Using the records below, quote only the span that opens with the line containing "abbrev cKiln : Nat := 0x20" and closes with the line containing "mask (R90). -/", exactly and inclusively.

::: Record extracts

-- ==== Sys2Proof/Machine/State.lean ====
section
/-! DEFINITION. The state of a pod of Umaku packages as plain data, and its value at reset. Each field's docstring
names the rule of spec/ that gives it, or says that the field is the model's own. -/

namespace Sys2Proof.Machine

/-- Why a step stops the machine. No meaning raises one: the manual turns every fault into a trap, an error reply
or a failure that the machine goes on from (18 R474). -/
inductive Fault where
  /-- Raised by nobody. Safe: it would stop the model where the machine goes on. -/
  | unreachable
deriving DecidableEq, Repr

/-- Why an instruction has no meaning. -/
inductive Refusal where
  /-- Raised by an arm of exec whose instruction is not modelled yet. Safe: the model stops. -/
  | notModelled (mnemonic : String)
deriving DecidableEq, Repr

/-- State of a path-table entry (03 R92). The entry that `Gang.act` names is the active one; it is `ready` here, and
its code in a save image is 0b10. -/
inductive PState where
  | free | ready | parked
deriving DecidableEq, Repr, Inhabited

/-- A path-table entry (03 R92): the path, and the frame that the entry holds. -/
structure PathEntry where
  lanes : W32 := 0
  exec : W32 := 0
  state : PState := .free
  frameV : Bool := false
  frame : Fin 16 := 0
  joinV : Bool := false
  pc : Word := 0
  members : W32 := 0
  parentV : Bool := false
  parent : Fin 16 := 0
  age : Nat := 0
  join : Word := 0
deriving DecidableEq, Repr, Inhabited

/-- The 32 lane elements of a vector register (03, R89). -/
abbrev Lanes := Vector W32 32

/-- A timeline handle: binding, last and skip (12 R374). -/
structure TlHandle where
  eng : Option Engine := none
  last : Nat := 0
  skip : BitVec 16 := 0
deriving DecidableEq, Repr, Inhabited

/-- A write of a register that an instruction has issued and that is not visible yet (03 R103, R106). Vector register
numbers count without the window; `xs` holds the 32 lane values, and only the lanes of `mask` are written. -/
inductive RegWrite where
  | s (n : Nat) (x : Word)
  /-- The bits of a scalar register that a mask names. -/
  | sPart (n : Nat) (mask x : Word)
  | v (n : Nat) (mask : W32) (xs : Lanes)
  | k (n : Nat) (x : W32)
  | sh (n : Nat) (x : Word)
  | fp (f : BitVec 6)
  | ovfOr (x : Word)
  | ovfSet (x : Word)
  | lscale (x : W32)
deriving DecidableEq, Repr

/-- A fixed-latency result on its way (03 R106): visible to instructions that issue in cycle `due` or later. -/
structure Inflight where
  due : Nat
  w : RegWrite
deriving DecidableEq, Repr
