-- ==== Sys2Proof/Machine/Ops.lean ====
section
/-! DEFINITION. Named operations over a gang's registers, paths, flags and traps: register reads and writes, results on
their way (03 R103 to R107), path changes (03 R99, R100), taking a trap and escalating it (18 R474 to R478). -/

namespace Sys2Proof.Machine

/-- The outcome of one meaning. -/
abbrev Out := Host.Outcome State Fault Refusal

/-- A trap: cause code, `%xaddr` and `%xinfo` (18 R474). -/
structure Trap where
  cause : Nat
  addr : Word := 0
  info : Word := 0
deriving DecidableEq, Repr

/-- Trap causes of R474 by name. -/
abbrev cIllegal : Nat := 0x01
abbrev cOperand : Nat := 0x02
abbrev cRegBlock : Nat := 0x03
abbrev cDivergent : Nat := 0x04
abbrev cBadTarget : Nat := 0x05
abbrev cBadJoin : Nat := 0x06
abbrev cPathOverflow : Nat := 0x07
abbrev cCallDepth : Nat := 0x08
abbrev cUnderflow : Nat := 0x09
abbrev cSpace : Nat := 0x10
abbrev cBound : Nat := 0x11
abbrev cTranslation : Nat := 0x12
abbrev cPermission : Nat := 0x13
abbrev cDevice : Nat := 0x14
abbrev cMisaligned : Nat := 0x15
abbrev cAtomicError : Nat := 0x16
abbrev cMemory : Nat := 0x17
abbrev cFetch : Nat := 0x18
abbrev cCopy : Nat := 0x19
abbrev cPromise : Nat := 0x1A
abbrev cTimeline : Nat := 0x1B
abbrev cKiln : Nat := 0x20
abbrev cSuspended : Nat := 0x21
abbrev cAccRange : Nat := 0x22
abbrev cOperandBlock : Nat := 0x23
abbrev cKilnFormat : Nat := 0x24
abbrev cGranary : Nat := 0x25
abbrev cDescriptor : Nat := 0x28
abbrev cTileRecord : Nat := 0x29
abbrev cLaunchScope : Nat := 0x2A
abbrev cLaunchDepth : Nat := 0x2B
abbrev cHandle : Nat := 0x2C
abbrev cBarrierScope : Nat := 0x2D
abbrev cDivBarrier : Nat := 0x2E
abbrev cQueueRecord : Nat := 0x30
abbrev cQueueScope : Nat := 0x31
abbrev cQueueClosed : Nat := 0x32
abbrev cOverclose : Nat := 0x33
abbrev cQueueFailed : Nat := 0x34
abbrev cSoftware : Nat := 0x38
abbrev cBreakpoint : Nat := 0x39
abbrev cPaired : Nat := 0x3A
abbrev cTerm : Nat := 0x40
abbrev cCancelled : Nat := 0x41
abbrev cReset : Nat := 0x42
abbrev cDependency : Nat := 0x43
abbrev cBadRecord : Nat := 0x44

/-- Bits [hi:lo] of a word as a number. -/
def fld (w : Word) (hi lo : Nat) : Nat := w.toNat / 2 ^ lo % 2 ^ (hi + 1 - lo)
/-- A number as a word. -/
def wd (n : Nat) : Word := BitVec.ofNat 64 n
/-- A number as a 32-bit word. -/
def w32 (n : Nat) : W32 := BitVec.ofNat 32 n
/-- Whether lane `l` is in a mask. -/
def inMask (m : W32) (l : Nat) : Bool := m.getLsbD l
/-- The lanes of a mask in ascending order. -/
def lanesOf (m : W32) : List Nat := (List.range 32).filter (inMask m)
/-- A mask from a predicate on lanes. -/
def maskOf (f : Nat → Bool) : W32 := (List.range 32).foldr (fun l m => if f l then m ||| (1#32 <<< l) else m) 0
/-- 32 lane values from a function of the lane. -/
def mkLanes (f : Nat → W32) : Lanes := ⟨((List.range 32).map f).toArray, by simp⟩
/-- The value of lane `l`. -/
def lane (xs : Lanes) (l : Nat) : W32 := (xs[l]?).getD 0
/-- Lane values after a write of the lanes of a mask (R90). -/
def mergeLanes (m : W32) (old new : Lanes) : Lanes := mkLanes (fun l => if inMask m l then lane new l else lane old l)
/-- The first true condition's trap. -/
def firstTrap : List (Bool × Trap) → Option Trap
  | [] => none
  | (c, t) :: r => if c then some t else firstTrap r
/-- Replace the entries that satisfy `p` by `f` of them. -/
def upd {α : Type} (p : α → Bool) (f : α → α) (l : List α) : List α := l.map (fun x => if p x then f x else x)
/-- `n` rounded up to a multiple of `m`, divided by `m`. -/
def ceilDiv (n m : Nat) : Nat := (n + m - 1) / m

/-- The active path's entry (R92). -/
def path (g : Gang) : PathEntry := g.paths[g.act]
/-- Replace the active path's entry. -/
def setPath (g : Gang) (p : PathEntry) : Gang := { g with paths := g.paths.set g.act p }
/-- `%exec` of the active path (R89). -/
def execMask (g : Gang) : W32 := (path g).exec
/-- Entry `i` of the path table. -/
def entry (g : Gang) (i : Nat) : PathEntry := (g.paths[i]?).getD {}
/-- How many paths the gang has. -/
def pathCount (g : Gang) : Nat := ((List.range 16).filter (fun i => (entry g i).state ≠ .free)).length
/-- The address of the instruction that is issuing, or that the active path issues next. -/
def pcOf (s : State) : Word := (path s.g).pc
/-- The active path continues at `a`. -/
def setPc (a : Word) (s : State) : State := { s with g := setPath s.g { path s.g with pc := a } }
/-- The instruction completes: the path continues at the next word (R263). -/
def next (s : State) : State := setPc (pcOf s + 4) s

::::::

### Exercise solution:
abbrev cKiln : Nat := 0x20
abbrev cSuspended : Nat := 0x21
abbrev cAccRange : Nat := 0x22
abbrev cOperandBlock : Nat := 0x23
abbrev cKilnFormat : Nat := 0x24
abbrev cGranary : Nat := 0x25
abbrev cDescriptor : Nat := 0x28
abbrev cTileRecord : Nat := 0x29
abbrev cLaunchScope : Nat := 0x2A
abbrev cLaunchDepth : Nat := 0x2B
abbrev cHandle : Nat := 0x2C
abbrev cBarrierScope : Nat := 0x2D
abbrev cDivBarrier : Nat := 0x2E
abbrev cQueueRecord : Nat := 0x30
abbrev cQueueScope : Nat := 0x31
abbrev cQueueClosed : Nat := 0x32
abbrev cOverclose : Nat := 0x33
abbrev cQueueFailed : Nat := 0x34
abbrev cSoftware : Nat := 0x38
abbrev cBreakpoint : Nat := 0x39
abbrev cPaired : Nat := 0x3A
abbrev cTerm : Nat := 0x40
abbrev cCancelled : Nat := 0x41
abbrev cReset : Nat := 0x42
abbrev cDependency : Nat := 0x43
abbrev cBadRecord : Nat := 0x44

/-- Bits [hi:lo] of a word as a number. -/
def fld (w : Word) (hi lo : Nat) : Nat := w.toNat / 2 ^ lo % 2 ^ (hi + 1 - lo)
/-- A number as a word. -/
def wd (n : Nat) : Word := BitVec.ofNat 64 n
/-- A number as a 32-bit word. -/
def w32 (n : Nat) : W32 := BitVec.ofNat 32 n
/-- Whether lane `l` is in a mask. -/
def inMask (m : W32) (l : Nat) : Bool := m.getLsbD l
/-- The lanes of a mask in ascending order. -/
def lanesOf (m : W32) : List Nat := (List.range 32).filter (inMask m)
/-- A mask from a predicate on lanes. -/
def maskOf (f : Nat → Bool) : W32 := (List.range 32).foldr (fun l m => if f l then m ||| (1#32 <<< l) else m) 0
/-- 32 lane values from a function of the lane. -/
def mkLanes (f : Nat → W32) : Lanes := ⟨((List.range 32).map f).toArray, by simp⟩
/-- The value of lane `l`. -/
def lane (xs : Lanes) (l : Nat) : W32 := (xs[l]?).getD 0
/-- Lane values after a write of the lanes of a mask (R90). -/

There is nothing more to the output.